As South-East Queensland grapples with a growing need for housing and community infrastructure, the former Taubman’s paint factory sat among the leafy riverside suburb of Yeronga as an underperforming and previously considered unviable industrial asset.
Recognising the potential of the site as a mixed-use precinct, Montague Developments engaged Therefor Group to effectively demonstrate that the site had outgrown its industrial use and was better placed to respond to the growing residential need.
After significant investment and repeat attempts by others to develop The Paint Factory, Therefor Group knew a truly creative and innovative approach would be required to transform the site.

Where previous attempts focused on traditional approval pathways, Therefor Group focused on a collaborative and advocacy-led approach, with planners, strategists, surveyors, designers, artists, service providers and authorities brought together for frequent shared conversations to overcome barriers that had previously stood in the way.
This approach resulted in a workable pathway where none had existed before, and saw complex flooding, access, amenity and neighbour issues were addressed holistically.
By focusing efforts on problem solving rather than gatekeeping, Therefor Group successfully created a shared vision by translating cultural, community and economic outcomes into language that resonated across disciplines and agencies. Additionally, with the site already in frequent use by mural artists who often found it challenging to find suitable workspaces and accommodation nearby, there was a natural opportunity for the site to evolve to a mixed-use precinct.

Where others had viewed the site’s organic status as an arts hub as a restraint, Therefor Group saw an opportunity to build on this unique identity while preserving and amplifying an already established Indigenous arts hub. To do so, Therefor Group positioned existing artists at the centre of the solution by creating affordable, spacious workspaces and homes for artists and the wider community, supporting long term community activity and infrastructure.
This approach, combined with leveraging the site’s status as a transition site identified by the Brisbane City Council to support strategic policy objectives by repurposing surplus industrial land, has allowed Therefor Group to transform an underperforming and previously unviable asset into an approved, multi-staged, mixed-use precinct.
Now an emerging cultural hub with plans for a series of apartment buildings and retail and entertainment amenities, the Paint Factory’s values-led, precinct-scale methodology provides a replicable framework for unlocking complex, underperforming industrial sites – particularly where multiple stakeholders, policy inertia and competing land-use demands intersected.
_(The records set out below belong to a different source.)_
-- ==== Sys2Proof/Machine/SpireElem.lean ====
section
/-! DEFINITION. Stream descriptors, the table of element operations, take-in and the checks of a chain group
(05_spire_streams.md R147-R158, 06_spire_operations.md R181-R195). -/
namespace Sys2Proof.Machine

/-! ### Descriptor fields (R147, R148) -/

def SDesc.base (d : SDesc) : Nat := fld d.d0.toNat 0 48
def SDesc.mclass (d : SDesc) : Bool := bit d.d0.toNat 52
def SDesc.wcode (d : SDesc) : Nat := fld d.d0.toNat 53 3
def SDesc.mode (d : SDesc) : Nat := fld d.d0.toNat 56 3
def SDesc.fpol (d : SDesc) : Nat := fld d.d0.toNat 59 2
/-- Element width in bytes. -/
def SDesc.w (d : SDesc) : Nat := 2 ^ d.wcode
/-- COUNT; 0 means 2^32. -/
def SDesc.count (d : SDesc) : Nat := if fld d.d1.toNat 0 32 = 0 then 2 ^ 32 else fld d.d1.toNat 0 32
def SDesc.stride (d : SDesc) : Int := sgn (fld d.d1.toNat 32 32) 32
def SDesc.param (d : SDesc) : Nat := d.d2.toNat
def SDesc.user (d : SDesc) : Nat := fld d.d3.toNat 0 32
/-- MODULUS; 0 means 2^32. -/
def SDesc.modulus (d : SDesc) : Nat := if fld d.param 0 32 = 0 then 2 ^ 32 else fld d.param 0 32

abbrev mLINEAR : Nat := 0
abbrev mMODULO : Nat := 1
abbrev mBITREV : Nat := 2
abbrev mINDEXED : Nat := 3
abbrev mCHAIN : Nat := 4
def SDesc.chain (d : SDesc) : Bool := d.mode == mCHAIN
def SDesc.slot (d : SDesc) : Nat := fld d.param 0 3

/-- PARAM is legal for the mode (R148). -/
def SDesc.paramOk (d : SDesc) : Bool :=
  match d.mode with
  | 0 => d.param == 0
  | 1 => decide (fld d.param 32 32 < d.modulus)
  | 2 => decide (1 ≤ fld d.param 0 6 ∧ fld d.param 0 6 ≤ 32 ∧ d.param / 64 = 0)
  | 3 => d.param / 8 == 0
  | _ => decide (d.param < 6)

/-- The fields of a descriptor are valid (R147, R148, R150, R152). -/
def SDesc.ok (d : SDesc) (dst : Bool) : Bool :=
  fld d.d0.toNat 61 3 == 0 && (decide (d.fpol < (if dst then 1 else 2)) && (decide (d.mode < 5) && (decide (d.wcode < 5) &&
    (fld d.d3.toNat 32 32 == 0 && (d.paramOk && (d.chain || d.base % d.w == 0))))))

/-- Reversal of the low `b` bits. -/
def bitrev : Nat → Nat → Nat
  | 0, _ => 0
  | b + 1, i => (i % 2) * 2 ^ b + bitrev b (i / 2)

/-- Byte address of element `i`; `x` is the index element of an INDEXED stream (R149). -/
def SDesc.addr (d : SDesc) (i x : Nat) : Nat :=
  let pos : Int := match d.mode with
    | 1 => (Int.ofNat (fld d.param 32 32) + i * d.stride) % Int.ofNat d.modulus
    | 2 => Int.ofNat (bitrev (fld d.param 0 6) (i % 2 ^ fld d.param 0 6)) + (i / 2 ^ fld d.param 0 6 : Nat) * d.stride
    | 3 => x * d.stride
    | _ => i * d.stride
  uns (Int.ofNat d.base + pos * Int.ofNat d.w) 48

/-! ### VDGET and VDSET (R181) -/

/-- The word, position and width of field `i`. -/
def fieldPlace (i : Nat) : Nat × Nat × Nat :=
  match i with
  | 0 => (0, 0, 48) | 1 => (1, 0, 32) | 2 => (1, 32, 32) | 3 => (2, 0, 64) | 4 => (3, 0, 32)
  | 5 => (0, 56, 3) | 6 => (0, 53, 3) | 7 => (0, 52, 1) | 8 => (0, 48, 4) | _ => (0, 59, 2)
def SDesc.word (d : SDesc) (k : Nat) : Cell := if k = 0 then d.d0 else if k = 1 then d.d1 else if k = 2 then d.d2 else d.d3
def SDesc.setWord (d : SDesc) (k : Nat) (v : Cell) : SDesc :=
  if k = 0 then { d with d0 := v } else if k = 1 then { d with d1 := v } else if k = 2 then { d with d2 := v } else { d with d3 := v }
/-- Field `i`: STRIDE is sign-extended, the others zero-extended. -/
def SDesc.get (d : SDesc) (i : Nat) : Cell :=
  let p := fieldPlace i
  let v := fld (d.word p.1).toNat p.2.1 p.2.2
  if i = 2 then cell (uns (sgn v 32) 64) else cell v
/-- Field `i` replaced by the low bits of a cell. -/
def SDesc.set (d : SDesc) (i : Nat) (v : Cell) : SDesc :=
  let p := fieldPlace i
  d.setWord p.1 (cell (fldSet (d.word p.1).toNat p.2.1 p.2.2 v.toNat))
/-- The 32 bytes of a descriptor, and back. -/
def SDesc.bytes (d : SDesc) : List Byte := leBytes 8 d.d0.toNat ++ leBytes 8 d.d1.toNat ++ leBytes 8 d.d2.toNat ++ leBytes 8 d.d3.toNat
def SDesc.ofBytes (l : List Byte) : SDesc :=
  { d0 := cell (leAt l 0 8), d1 := cell (leAt l 8 8), d2 := cell (leAt l 16 8), d3 := cell (leAt l 24 8) }

/-! ### The table of element operations (R187) -/

/-- Units of the datapath. -/
inductive Unit4 where
  | gf | al | xf | rd
deriving DecidableEq, Repr

def VOp.unit : VOp → Unit4
  | .vgfmul => .gf | .vgfmuls => .gf | .vgfmac => .gf | .vgfinv => .gf | .vgfmatx => .gf | .vbfly => .gf | .vibfly => .gf
  | .vpmul => .gf
  | .vcrc32c => .xf | .vcrc64 => .xf | .vsha256 => .xf | .vghash => .xf | .vaesx => .xf | .vaesg => .xf
  | .vrxor => .rd | .vradd => .rd | .vrfmis => .rd | .vrnz => .rd
  | _ => .al
/-- Operation positions of a unit (R145). -/
def Unit4.places : Unit4 → Nat | .gf => 2 | .al => 2 | .xf => 1 | .rd => 1
/-- Parameter cells. -/
def VOp.cells : VOp → Nat
  | .vshl => 1 | .vshr => 1 | .vsar => 1 | .vrol => 1 | .vror => 1 | .vfill => 1 | .vperm => 1 | .vgfmuls => 1 | .vgfmac => 1
  | .vgfmatx => 1 | .vbfly => 1 | .vibfly => 1 | .vcrc32c => 1 | .vcrc64 => 1 | .vsha256 => 1 | .vghash => 1 | .vaesg => 1
  | .vaesx => 2
  | _ => 0
/-- Source descriptors. -/
def VOp.nsrc : VOp → Nat
  | .vfill => 0
  | .vsel => 3
  | .vadd => 2 | .vsub => 2 | .vadds => 2 | .vsubs => 2 | .vaddus => 2 | .vsubus => 2 | .vmin => 2 | .vmax => 2 | .vminu => 2
  | .vmaxu => 2 | .vand => 2 | .vor => 2 | .vxor => 2 | .vandn => 2 | .vcmpeq => 2 | .vcmpne => 2 | .vcmplt => 2 | .vcmpltu => 2
  | .vgfmul => 2 | .vgfmac => 2 | .vpmul => 2 | .vrfmis => 2
  | _ => 1
/-- The operation has a destination descriptor; a reduction has none. -/
def VOp.hasDst (v : VOp) : Bool := v.unit != .rd
/-- The operation accepts element width `w`. -/
def VOp.widthOk (v : VOp) (w : Nat) : Bool :=
  match v with
  | .vpmul => w == 2
  | .vgfmul => decide (w ≤ 2) | .vgfmuls => decide (w ≤ 2) | .vgfmac => decide (w ≤ 2) | .vgfinv => decide (w ≤ 2)
  | .vgfmatx => decide (w ≤ 2) | .vbfly => decide (w ≤ 2) | .vibfly => decide (w ≤ 2)
  | .vand => true | .vor => true | .vxor => true | .vandn => true | .vnot => true | .vsel => true | .vcopy => true | .vfill => true
  | .vperm => true | .vcld => true | .vcrd => true | .vcrc32c => true | .vcrc64 => true | .vsha256 => true | .vghash => true
  | .vaesx => true | .vaesg => true | .vrfmis => true | .vrnz => true
  | _ => decide (w ≤ 8)
/-- Restart is from the group's first element. -/
def VOp.restart0 : VOp → Bool
  | .vcrc32c => true | .vcrc64 => true | .vsha256 => true | .vghash => true | .vaesg => true
  | .vrxor => true | .vradd => true | .vrfmis => true | .vrnz => true
  | _ => false

/-- Outputs `m` and inputs `k` of a matrix operation (R192). -/
def matM (p : Cell) : Nat := fld p.toNat 24 6
def matK (p : Cell) : Nat := fld p.toNat 16 8
/-- Q of a CRC operation (R197). -/
def crcQ (p : Cell) : Nat := fld p.toNat 0 5 + 1
/-- SOFF (R196). -/
def soff (p : Cell) : Nat := fld p.toNat 16 16
/-- DULOG (R200). -/
def duLog (p : Cell) : Nat := fld p.toNat 16 5

/-- Granule (R187). -/
def GOp.granule (o : GOp) : Nat :=
  match o.op with
  | .vgfmatx => matM o.p
  | .vbfly => 2 | .vibfly => 2 | .vpmul => 2
  | .vaesx => max 1 (16 / o.w)
  | _ => 1

/-! ### Parameter cells and coefficient ranges at take-in (R185, R189, R192-R201) -/

/-- The parameter cell breaks a rule of its entry. -/
def paramBad (v : VOp) (w : Nat) (p : Cell) : Bool :=
  let x := p.toNat
  match v with
  | .vperm => x / 2 ^ 16 != 0
  | .vgfmatx => x / 2 ^ 30 != 0 || !(decide (1 ≤ matM p ∧ matM p ≤ 32 ∧ 1 ≤ matK p)) || fld x 0 16 % w != 0
  | .vbfly => x / 2 ^ 21 != 0 || fld x 0 16 % w != 0
  | .vibfly => x / 2 ^ 21 != 0 || fld x 0 16 % w != 0
  | .vcrc32c => x / 2 ^ 32 != 0 || (fld x 5 11 != 0 || soff p % 4 != 0)
  | .vcrc64 => x / 2 ^ 32 != 0 || (fld x 5 11 != 0 || soff p % 8 != 0)
  | .vsha256 => x / 2 ^ 32 != 0 || (fld x 0 16 != 0 || soff p % 4 != 0)
  | .vghash => x / 2 ^ 32 != 0 || (fld x 0 16 != 0 || soff p % 16 != 0)
  | .vaesx => x / 2 ^ 21 != 0 || (fld x 13 3 != 0 || !(decide (4 ≤ duLog p ∧ duLog p ≤ 20)))
  | .vaesg => x / 2 ^ 32 != 0 || (fld x 14 2 != 0 || soff p % 16 != 0)
  | _ => false

/-- Bytes of state that a transform operation keeps in the coefficient RAM. -/
def stateLen (v : VOp) (p : Cell) : Nat :=
  match v with
  | .vcrc32c => 4 * crcQ p
  | .vcrc64 => 8 * crcQ p
  | .vsha256 => 32
  | .vghash => 32
  | .vaesg => 64
  | _ => 0

/-- A coefficient-RAM range named at take-in does not fit (R192, R195-R201). -/
def rangeBad (v : VOp) (w : Nat) (p : Cell) (src dst : Option SDesc) : Bool :=
  let past := fun (d : Option SDesc) => match d with
    | some d => decide (65536 < d.base % 65536 + d.count * d.w)
    | none => false
  match v with
  | .vgfmatx => decide (65536 < fld p.toNat 0 16 + matM p * matK p * w)
  | .vcld => past dst
  | .vcrd => past src
  | _ => decide (65536 < soff p + stateLen v p) && stateLen v p != 0

/-- A descriptor that addresses the coefficient RAM is valid (R195). -/
def coefDescOk (d : SDesc) : Bool := d.mode == mLINEAR && (d.stride == 1 && d.base / 65536 == 0)

/-! ### Groups (R154-R158) -/

def Group.desc (g : Group) (i : Nat) : SDesc := g.descs.getD i {}
/-- The load streams of an operation, index streams before the streams they index. -/
def GOp.loads (g : Group) (o : GOp) : List Nat :=
  (o.srcs.map fun r => r.ix.toList ++ (if (g.desc r.d).chain then [] else [r.d])).flatten ++
    (match o.dst with | some r => r.ix.toList | none => [])
/-- The load streams in port order: LA, LB (R158). -/
def Group.loads (g : Group) : List Nat := (g.ops.map fun o => o.loads g).flatten
/-- The operation stores to memory or to the coefficient RAM. -/
def GOp.stores (g : Group) (o : GOp) : Bool :=
  match o.dst with | some r => !(g.desc r.d).chain | none => false
/-- Slot an operation writes. -/
def GOp.slotW (g : Group) (o : GOp) : Option Nat :=
  match o.dst with | some r => if (g.desc r.d).chain then some (g.desc r.d).slot else none | none => none
/-- The operation reads slot `k`. -/
def GOp.reads (g : Group) (o : GOp) (k : Nat) : Bool := o.srcs.any fun r => (g.desc r.d).chain && (g.desc r.d).slot == k
/-- Operation that writes slot `k`, with its place. -/
def writerOf (g : Group) (k : Nat) : List GOp → Nat → Option (Nat × GOp)
  | [], _ => none
  | o :: t, i => if o.slotW g = some k then some (i, o) else writerOf g k t (i + 1)
def Group.writer (g : Group) (k : Nat) : Option (Nat × GOp) := writerOf g k g.ops 0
With Queensland undergoing an exponential wave of growth, Therefor Group urges others to consider unorthodox approval pathways, including unlikely collaborations, leveraging neighbourhood character and unique attributes as a driver and engaging consistently with both government and local communities to identify alignment opportunities.
As a true mixed-use facility founded by a decade of advocacy, the Paint Factory is a testament to the strategic thinking, creativity and collaboration required more broadly across Brisbane to respond to the city’s growing need for sustainable and vibrant housing and community infrastructure.